In Nardus they occur on the leaf surface both between and above the veins, but in Hierochloe &c. they are confined to the margins.

The following grasses have no hairs of either type:

Agrostis vulgaris,
Calamagrostis lanceolata,
Avena pratensis,
Arrhenatherum avenaceum,
Dactylis glomerata,
Briza media,
Arundo Phragmites,
Glyceria fluitans.

The sharp, hard prickle-hairs which give the pronounced roughness to many leaves of grasses are longer than the foregoing, and stand off more from the leaf. They occur both on the surface and at the margins, and may be isolated—e.g. Avena pratensis,—or mixed with the short cells—Aira canescens, Elymus arenarius. They are very abundant on Kœleria cristata.

Leersia oryzoides has asperities at the margin of the leaf with their points directed upwards on the upper part of the leaf, downwards on the basal parts, and the direction of such minute marginal asperities often affords a useful distinctive character—e.g. Phleum, Arrhenatherum. The marginal asperities in Nardus are siliceous.

Fig. 24. Transverse section of part of leaf of Agropyrum junceum (× about 40) partly inrolled; showing unequal ridges. The principal vascular bundles are girdered below, the sclerenchyma joining into a strong continuous sheath. Each ridge is tipped with sclerenchyma, and each groove has motor-cells—not shown in the figure—below.

Bristles—i.e. long, sharp, stiff hairs—are not very common. They occur on Nardus, Anthoxanthum Puelii, Panicum, Cynodon.

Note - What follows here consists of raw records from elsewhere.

-- ==== Sys2Proof/Certificates/Slice0/Obligations.lean ====
section
/-! DEFINITION. The statements for the provers. -/

open Sys2Proof Sys2Proof.Machine

/-! ### The queue and the step -/

/-- A step runs the command at the front of the queue, with the queue's rest (the model's queue: notes/assumptions/6.md). -/
def Obligations.StepRunsFrontCommand : Prop :=
  ∀ (c : Instr) (rest : List Instr) (s : State), s.pending = c :: rest → step s = exec c (s.withPending rest)

/-- A step on an empty queue is one cycle of the Cupola clock: local time goes on by 256 units of 1/256 ns (R350) and
nothing else changes (the model's choice: notes/assumptions/6.md). -/
def Obligations.EmptyQueueIdles : Prop :=
  ∀ s : State, s.pending = [] →
    ∃ t, step s = .next t ∧ t.env.now = s.env.now + 256 ∧ { t with env := s.env } = s ∧
      t.env.freeCtr = s.env.freeCtr ∧ t.env.fuses = s.env.fuses

/-! ### Power, resets and start-up (chapters 3 and 21) -/

/-- Power, power-on reset and warm reset (R66, R69, R70, R535, Tables 3.2 and 3.3). -/
def Obligations.ResetsComplete : Prop :=
  (∀ s : State,
     (s.dev.base = .off → Gives .aonPowerUp s (fun t => PowerOnDone s t ∧ t.dev.base = .standby ∧ t.dev.mode = .standby)) ∧
     (s.dev.base ≠ .off → Gives .powerOff s (fun t => PowerOnDone s t ∧ t.dev.base = .off ∧ t.dev.mode = .off)) ∧
     (s.dev.base ≠ .off → s.dev.porstLow = false →
       Gives .porstAssert s (fun t => PowerOnDone s t ∧ t.dev.base = .standby ∧ t.dev.mode = .standby ∧
         t.dev.porstLow = true)) ∧
     (∀ st, s.dev.base = .standby → s.dev.porstLow = true →
       Gives (.porstRelease st) s (fun t => t.dev.straps = st ∧ t.dev.porstLow = false ∧ t.dev.crystal = .waiting ∧
         t.tick = s.tick ∧ t.clk = s.clk))) ∧
  (∀ s : State, mayReset s = true →
     Gives .wrstLowDetected s (WarmDone s · 2) ∧
     (∀ c, s.dev.warmDue = some c → Gives .warmResetBegin s (WarmDone s · c)) ∧
     (s.dev.cooldown = true → 10000 ≤ s.therm.coolRun → Gives .cooldownEnd s (WarmDone s · 5)))

/-- Start-up from the crystal wait to the release (R72, R74, R172, R189, R378, R421, R422, R473, Table 3.5). -/
def Obligations.StartUpCompletes : Prop :=
  ∀ s : State,
    (s.dev.base = .standby → s.dev.porstLow = false → s.dev.crystal = .waiting →
      Gives .crystalWaitEnd s (fun t => t.dev.crystal = .checking ∧ t.dev.checkSeen = 0 ∧ t.dev.checkBad = false)) ∧
    (s.dev.base = .standby → s.dev.crystal = .locking →
      Gives .rootPllLock s (fun t => t.clk.locked = true ∧ t.dev.crystal = .locked ∧ t.dev.base = .boot ∧
        t.dev.xtalOk = !s.clk.refOsc ∧ t.cudex.cup = .rom ∧ t.clk.hearthSw.phase = .stopping)) ∧
    (s.awake = true → s.dev.base = .boot → s.cudex.cup = .rom → bootFirmware s = none →
      Gives .firmwareAuthenticated s (fun t => t.dev.base = .recovery ∧ t.dev.romService = true ∧ t.cudex.cup = .rom)) ∧
    (∀ k, s.awake = true → s.dev.base = .boot → s.cudex.cup = .rom → bootFirmware s = some k →
      Gives .firmwareAuthenticated s (fun t => (if k = 3 then t.dev.base = .recovery
          else (t.dev.base = .boot ∨ t.dev.base = .load) ∧ t.dev.fwRunning = true) ∧
        t.dev.fwImage = BitVec.ofNat 2 k ∧ t.cudex.cup = .running)) ∧
    (bootWork s = true → s.dev.hbmReady = false → Gives .hbmZeroFillComplete s (fun t => t.dev.hbmReady = true)) ∧
    (∀ f c, bootWork s = true → s.dev.sweepDone = false →
      Gives (.bootBondSweepComplete f c) s (fun t => t.dev.sweepDone = true)) ∧
    (s.awake = true → s.dev.base = .load → s.dev.loadDone = false → s.dev.hold = false → bootLoadWaits s = false →
      bootImages s = [] → Gives .bootLoadComplete s (fun t => t.dev.base = .recovery ∧ t.dev.mode = .recovery)) ∧
    (∀ code bs rest, s.awake = true → s.dev.base = .load → s.dev.loadDone = false → s.dev.hold = false →
      bootLoadWaits s = false → bootImages s = (code, bs) :: rest → Gives .bootLoadComplete s (fun t => code ∈ t.lib.bootTried)) ∧
    (s.awake = true → s.dev.release = .t0 →
      Gives .releaseIsolationOpen s (fun t => t.dev.release = .isolationOpen ∧
        ∀ r < 64, IsoCause.boot ∉ (t.region r).iso)) ∧
    (s.awake = true → s.dev.release = .isolationOpen →
      Gives .releaseOutputEnable s (fun t => t.dev.release = .done ∧ t.regions = s.regions))

/-- `DEVICE_MODE` and `WARM_RESET` (Tables 3.8 and 3.9, R59, R69). -/
def Obligations.DeviceCommandsComplete : Prop :=
  ∀ (s : State) (p : Port) (sl : Fin 4),
    (Granted deviceModeSpec s p sl →
      ((s.req p sl).queryFlag = true →
        Gives (.deviceMode p sl) s (fun t => Answered s t p sl stOk (modeResults s) ∧ t.dev.modeDue = s.dev.modeDue)) ∧
      (∀ c, (s.req p sl).queryFlag = false → (s.req p sl).argByte 8 = c → 1 ≤ c → c ≤ 3 → mayChange s c = true →
        Gives (.deviceMode p sl) s (fun t => Waits t p sl ∧ ∃ w, t.dev.modeDue = s.dev.modeDue ++ [(c, w)])) ∧
      ((s.req p sl).queryFlag = false → (s.req p sl).argByte 8 = 6 → mayChange s 6 = true → s.dev.warmDue = none →
        Gives (.deviceMode p sl) s (fun t => t.dev.warmDue = some 7 ∧ t.dev.warmTick = tickIn10us s ∧
          (t.slot p sl).st = .done))) ∧
    (Granted warmResetSpec s p sl → s.dev.warmDue = none →
      Gives (.warmReset p sl) s (fun t => t.dev.warmDue = some 3 ∧ t.dev.warmTick = tickIn10us s ∧
        (t.slot p sl).st = .done ∧ (t.slot p sl).resp =
          mkResponse (s.req p sl).tag (s.req p sl).flags stOk (tickIn10us s) [])) ∧
    (∀ c, Granted warmResetSpec s p sl → s.dev.warmDue = some c →
      Gives (.warmReset p sl) s (fun t => t.dev.warmDue = some c ∧ t.dev.warmTick = s.dev.warmTick ∧
        (t.slot p sl).st = .done))

/-! ### Clocks, voltages and region power (chapters 9 and 16) -/

/-- The clock monitor and the clock switches (R425, R427, R430, Table 16.3).
The sequencers of the DSP domains and of `VCC_COPE` (R431 to R434). -/
def Obligations.ClocksAndSequencersComplete : Prop :=
  (∀ s : State,
     (∀ n, s.dev.base ≠ .off →
       Gives (.monitorWindow n) s (fun t => t.clk.lastCounts = (n :: s.clk.lastCounts).take 3 ∧
         t.clk.badRun = (if 235 ≤ n ∧ n ≤ 265 then 0 else s.clk.badRun + 1) ∧
         t.clk.goodRun = (if 235 ≤ n ∧ n ≤ 265 then min 100 (s.clk.goodRun + 1) else 0))) ∧
     (∀ n, s.dev.base ≠ .off → (n < 235 ∨ 265 < n) → s.clk.badRun = 2 → s.clk.locked = true → s.clk.refOsc = false →
       s.clk.holdover = false → s.dev.crystal ≠ .checking →
       Gives (.monitorWindow n) s (fun t => t.clk.holdover = true ∧ t.clk.lost = true ∧ t.clk.rootSw.phase = .stopping ∧
         t.clk.rootSw.toNew = true)) ∧
     (∀ sw, (s.clockSwitch sw).phase = .stopping →
       Gives (.clockSwitchAck sw) s (fun t =>
         (t.clockSwitch sw).phase = (if sw = .rootRef then SwitchPhase.released else .idle))) ∧
     (∀ sw dead, (s.clockSwitch sw).phase = .stopping → oldDead sw dead s = true →
       Gives (.clockSwitchCheck sw dead) s (fun t =>
         (t.clockSwitch sw).phase = (if sw = .rootRef then SwitchPhase.released else .idle) ∧ t.clk.forced = true)) ∧
     (∀ sw dead, (s.clockSwitch sw).phase = .stopping → oldDead sw dead s = false →
       Gives (.clockSwitchCheck sw dead) s (fun t => (t.clockSwitch sw).phase = .stopping ∧ t.clk.forced = s.clk.forced)) ∧
     (s.clk.locked = true → s.clk.rootSw.phase = .released → s.dev.base ≠ .standby →
       Gives .rootPllLock s (fun t => t.clk.rootSw.phase = .idle ∧ t.clk.holdover = false ∧
         t.clk.refOsc = s.clk.rootSw.toNew ∧ t.dev.xtalOk = !s.clk.rootSw.toNew)) ∧
     (∀ r : Fin 64, s.awake = true → s.kNow r.val ≠ s.kDue r.val →
       Gives (.fabricClockChange r) s (fun t => t.kNow r.val = s.kDue r.val ∧
         (t.region r.val).kHalved = s.therm.throttled)) ∧
     (∀ l, s.awake = true →
       Gives (.replicaRead l) s (fun t => ∀ x ∈ l, ∃ v, tget none t.therm.minSlack (8 * x.1.val + x.2.1.val) = some v ∧
         v ≤ x.2.2))) ∧
  (∀ s : State, s.awake = true →
     (∀ d : Fin 4, (s.domain d.val).step = .upWrite →
       Gives (.avsAck ⟨d.val, by omega⟩) s (fun t => (t.domain d.val).step = .upSettle ∧
         (t.domain d.val).volt = lget 0 (s.domain d.val).plan (s.domain d.val).target ∧
         (t.domain d.val).point = (s.domain d.val).point)) ∧
     (s.clk.copeWrite = true →
       Gives (.avsAck 4) s (fun t => t.clk.copeNow = s.clk.copeTarget ∧ t.clk.copeWrite = false)) ∧
     (∀ d : Fin 4, domainWriting (s.domain d.val) = true →
       Gives (.avsNoAck ⟨d.val, by omega⟩) s (fun t => (t.domain d.val).point = (s.domain d.val).point ∧
         (t.domain d.val).volt = (s.domain d.val).volt ∧
         if (s.domain d.val).resent then (t.domain d.val).step = .idle
         else (t.domain d.val).resent = true ∧ (t.domain d.val).step = (s.domain d.val).step)) ∧
     (s.clk.copeWrite = true →
       Gives (.avsNoAck 4) s (fun t => t.clk.copeNow = s.clk.copeNow ∧ t.clk.copeWrite = !s.clk.copeResent)) ∧
     (∀ d : Fin 4, (s.domain d.val).step = .upSettle →
       Gives (.avsSettleEnd d) s (fun t => (t.domain d.val).step = .upRelock ∧
         (t.clockSwitch (.dspDomain d)).phase = .stopping)) ∧
     (∀ d : Fin 4, domainPaused (s.domain d.val) = true →
       Gives (.domainPllRelock d) s (fun t => (t.domain d.val).point = (s.domain d.val).target ∧
         ∀ k, k ≠ d.val → t.domain k = s.domain k)))

/-- The clock and power commands (Tables 9.19, 16.8 to 16.10). -/
def Obligations.ClockCommandsComplete : Prop :=
  ∀ (s : State) (p : Port) (sl : Fin 4),
    (Granted clockStatusSpec s p sl → (s.req p sl).argByte 8 = 0 →
      Gives (.clockStatus p sl) s (fun t => Answered s t p sl stOk (clockResults s) ∧ t.clk = s.clk)) ∧
    (Granted clockStatusSpec s p sl → (s.req p sl).argByte 8 = 1 → s.clk.goodRun = 100 → s.clk.rootSw.phase = .idle →
      s.clk.holdover = false → s.clk.refOsc = true →
      Gives (.clockStatus p sl) s (fun t => t.clk.rootSw.phase = .stopping ∧ t.clk.rootSw.toNew = false)) ∧
    (Granted dspDomainSpec s p sl → (s.req p sl).queryFlag = false → ∀ k, (s.req p sl).argByte 8 = k → k ≤ 3 →
      (s.domain (s.req p sl).target).step = .idle → lget false (s.domain (s.req p sl).target).withdrawn k = false →
      (s.domain (s.req p sl).target).point < k → s.therm.throttled = false →
      Gives (.dspDomain p sl) s (fun t => Waits t p sl ∧ (t.domain (s.req p sl).target).step = .upWrite ∧
        (t.domain (s.req p sl).target).target = k)) ∧
    (Granted regionClockSpec s p sl → (s.req p sl).queryFlag = false → ∀ k, (s.req p sl).argByte 8 = k → 8 ≤ k →
      k ≤ s.kMax → (s.region (s.req p sl).target).kShadow = none →
      Gives (.regionClock p sl) s (fun t => Waits t p sl ∧
        ∃ w, (t.region (s.req p sl).target).kShadow = some (k, w))) ∧
    (Granted regionPowerSpec s p sl → (s.req p sl).queryFlag = false → (s.req p sl).argByte 8 ≤ 1 →
      Gives (.regionPower p sl) s (fun t =>
        Answered s t p sl stOk (regionPowerResults (s.req p sl).target t) ∧
        (t.region (s.req p sl).target).wake = ((s.req p sl).argByte 8 == 1)))

/-! ### The tick and the slots (chapter 6) -/

/-- The events of the tick generator (R137, R139). An edge that falls `e` tick units after the nearer boundary of the tick in
progress is no error, slews the next tick by one unit, or counts toward a step.
A region whose change `HOLD_SWITCH` holds switches at the falling edge, and at the end of its grace skips or forces
the change (R153, R154, Table 6.6). -/
def Obligations.TicksAndSwitchesComplete : Prop :=
  (∀ s : State, s.ticking = true →
     (∀ (pos : Nat) (e : Int), s.tick.cfg.source = 1#2 → s.tick.stepping = false → pos ≤ s.tick.length →
       e = (if 2 * pos ≤ s.tick.length then (pos : Int) else pos - s.tick.length) →
       Gives (.tickInEdge pos) s (fun t => t.tick.missCount = 0 ∧ t.tick.edgesSeen = true ∧
         t.tick.number = s.tick.number ∧
         if e.natAbs ≤ 1 then t.tick.align = 1 ∧ t.tick.nextAdjust = 0 ∧ t.tick.stepCount = 0 ∧ t.tick.holdover = false
         else if e.natAbs ≤ 64 then t.tick.align = 2 ∧ t.tick.nextAdjust = (if 0 < e then 1 else -1) ∧ t.tick.stepCount = 0
         else t.tick.stepCount = s.tick.stepCount + 1 ∧ t.tick.nextAdjust = 0 ∧
           t.tick.stepping = decide (s.tick.stepCount + 1 = 8))) ∧
     (∀ pos, s.tick.cfg.source = 1#2 → s.tick.stepping = true → s.tick.length ≤ pos →
       pos ≤ s.tick.length + s.tick.cfg.period →
       Gives (.tickInEdge pos) s (fun t => t.tick.align = 1 ∧ t.tick.stepping = false ∧ t.tick.holdover = false ∧
         t.tick.steps = min 4294967295 (s.tick.steps + 1))) ∧
     (s.tick.cfg.source ≠ 0#2 → s.tick.edgesSeen = true → s.tick.align ≠ 3#2 → 4 ≤ s.tick.missCount →
       Gives .tickHoldover s (fun t => t.tick.align = 3 ∧ t.tick.holdover = true ∧ t.tick.nextAdjust = 0)) ∧
     (s.tick.cfg.source ≠ 2#2 → s.tick.shadow = none →
       Gives .tickBoundary s (fun t => t.tick.number = s.tick.number + 1 ∧ t.tick.startAt = s.env.now ∧
         t.tick.slot0Due = true ∧ t.tick.adjust = s.tick.nextAdjust ∧ t.tick.cfg = s.tick.cfg)) ∧
     (∀ c w, s.tick.shadow = some (c, w) → c.source ≠ 2#2 →
       Gives .tickBoundary s (fun t => t.tick.number = s.tick.number + 1 ∧ t.tick.cfg = c ∧ t.tick.shadow = none)) ∧
     (∀ k : Fin 16, slotFollows s k.val = true →
       Gives (.slotBoundary k) s (fun t => t.tick.slot = k.val ∧ t.tick.slot0Due = false ∧
         t.tick.number = s.tick.number))) ∧
  (∀ (s : State) (r : Fin 64) (d : Decision), graceOf s r.val = some d → d.power = .active →
     (d.plane = (s.region r.val).active ∨ (s.region r.val).usable d.plane = true) →
     ((s.region r.val).pins.holdSwitch = false →
       Gives (.delayedSwitch r) s (fun t => (t.region r.val).active = d.plane ∧ (t.region r.val).ovr = 3 ∧
         (t.region r.val).swResult = d.sw ∧ (t.region r.val).grace = none)) ∧
     ((s.region r.val).pins.holdSwitch = true → (s.region r.val).sched.force = true →
       Gives (.graceExpiry r) s (fun t => (t.region r.val).active = d.plane ∧ (t.region r.val).ovr = 2 ∧
         (t.region r.val).forced = min 4294967295 ((s.region r.val).forced + 1) ∧ (t.region r.val).grace = none)) ∧
     ((s.region r.val).pins.holdSwitch = true → (s.region r.val).sched.force = false → d.gated = false →
       Gives (.graceExpiry r) s (fun t => (t.region r.val).active = (s.region r.val).active ∧
         (t.region r.val).ovr = 1 ∧ (t.region r.val).skips = min 4294967295 ((s.region r.val).skips + 1) ∧
         (t.region r.val).grace = none)))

Papillæ occur on the leaves of Glyceria, Nardus, Leersia, &c.

Poa pratensis has soft hairs on the upper epidermis.

The stomata of Sesleria cærulea are depressed and six-celled, two guard-cells being overgrown by four accessory cells, but in most grasses they are of the ordinary type with two elongated guard-cells only.

Fig. 25. Transverse section of part of leaf of Elymus arenarius, partly inrolled (× about 30), showing ridges of unequal height, of which the higher are flat above. Vascular bundles girdered, the stronger above and below. Motor-cells in each groove cause the inrolling of the lamina by their contraction.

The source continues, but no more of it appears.